* Collected data entries:
Start of Block

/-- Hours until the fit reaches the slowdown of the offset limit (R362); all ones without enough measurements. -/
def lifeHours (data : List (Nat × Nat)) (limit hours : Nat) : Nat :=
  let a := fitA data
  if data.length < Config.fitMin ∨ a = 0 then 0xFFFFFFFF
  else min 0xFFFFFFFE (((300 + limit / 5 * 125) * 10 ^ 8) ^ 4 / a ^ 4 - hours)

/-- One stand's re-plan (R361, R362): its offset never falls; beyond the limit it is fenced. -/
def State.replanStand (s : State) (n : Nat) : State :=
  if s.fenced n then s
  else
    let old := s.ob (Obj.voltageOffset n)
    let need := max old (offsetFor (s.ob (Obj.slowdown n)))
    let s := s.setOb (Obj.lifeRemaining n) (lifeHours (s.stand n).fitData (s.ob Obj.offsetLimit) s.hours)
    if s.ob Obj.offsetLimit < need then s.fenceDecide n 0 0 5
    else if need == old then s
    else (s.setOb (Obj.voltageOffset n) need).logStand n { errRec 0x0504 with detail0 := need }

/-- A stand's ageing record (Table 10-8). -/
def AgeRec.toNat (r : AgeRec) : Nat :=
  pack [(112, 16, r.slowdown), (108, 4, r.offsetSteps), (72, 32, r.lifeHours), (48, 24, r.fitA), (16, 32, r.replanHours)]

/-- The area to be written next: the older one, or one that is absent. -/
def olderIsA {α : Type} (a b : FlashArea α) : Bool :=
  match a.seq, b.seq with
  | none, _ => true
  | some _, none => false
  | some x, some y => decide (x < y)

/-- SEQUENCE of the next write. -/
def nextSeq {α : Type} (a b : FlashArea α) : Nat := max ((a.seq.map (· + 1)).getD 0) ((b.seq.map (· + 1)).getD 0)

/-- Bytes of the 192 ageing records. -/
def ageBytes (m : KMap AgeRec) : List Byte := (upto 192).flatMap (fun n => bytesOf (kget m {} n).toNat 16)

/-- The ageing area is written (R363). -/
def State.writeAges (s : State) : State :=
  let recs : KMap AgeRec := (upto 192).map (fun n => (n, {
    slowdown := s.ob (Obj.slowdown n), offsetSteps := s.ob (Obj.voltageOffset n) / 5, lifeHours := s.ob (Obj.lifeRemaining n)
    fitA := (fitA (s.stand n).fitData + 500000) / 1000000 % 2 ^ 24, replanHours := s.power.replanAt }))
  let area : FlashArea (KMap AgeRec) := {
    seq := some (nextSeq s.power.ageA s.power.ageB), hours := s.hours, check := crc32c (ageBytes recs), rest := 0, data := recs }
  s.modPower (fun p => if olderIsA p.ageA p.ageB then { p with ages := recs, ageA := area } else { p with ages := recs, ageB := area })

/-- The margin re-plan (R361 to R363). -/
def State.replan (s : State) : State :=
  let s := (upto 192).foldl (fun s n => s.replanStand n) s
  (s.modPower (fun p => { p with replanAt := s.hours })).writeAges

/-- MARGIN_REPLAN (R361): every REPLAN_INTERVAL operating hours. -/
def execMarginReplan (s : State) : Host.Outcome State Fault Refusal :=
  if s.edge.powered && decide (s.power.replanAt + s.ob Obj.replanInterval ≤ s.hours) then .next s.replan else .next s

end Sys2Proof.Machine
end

End of Block

When you reach the line containing "next write. -/" in the data above, start copying exactly, and stop after the line containing "ageing records. -/".

/-- SEQUENCE of the next write. -/
def nextSeq {α : Type} (a b : FlashArea α) : Nat := max ((a.seq.map (· + 1)).getD 0) ((b.seq.map (· + 1)).getD 0)

/-- Bytes of the 192 ageing records. -/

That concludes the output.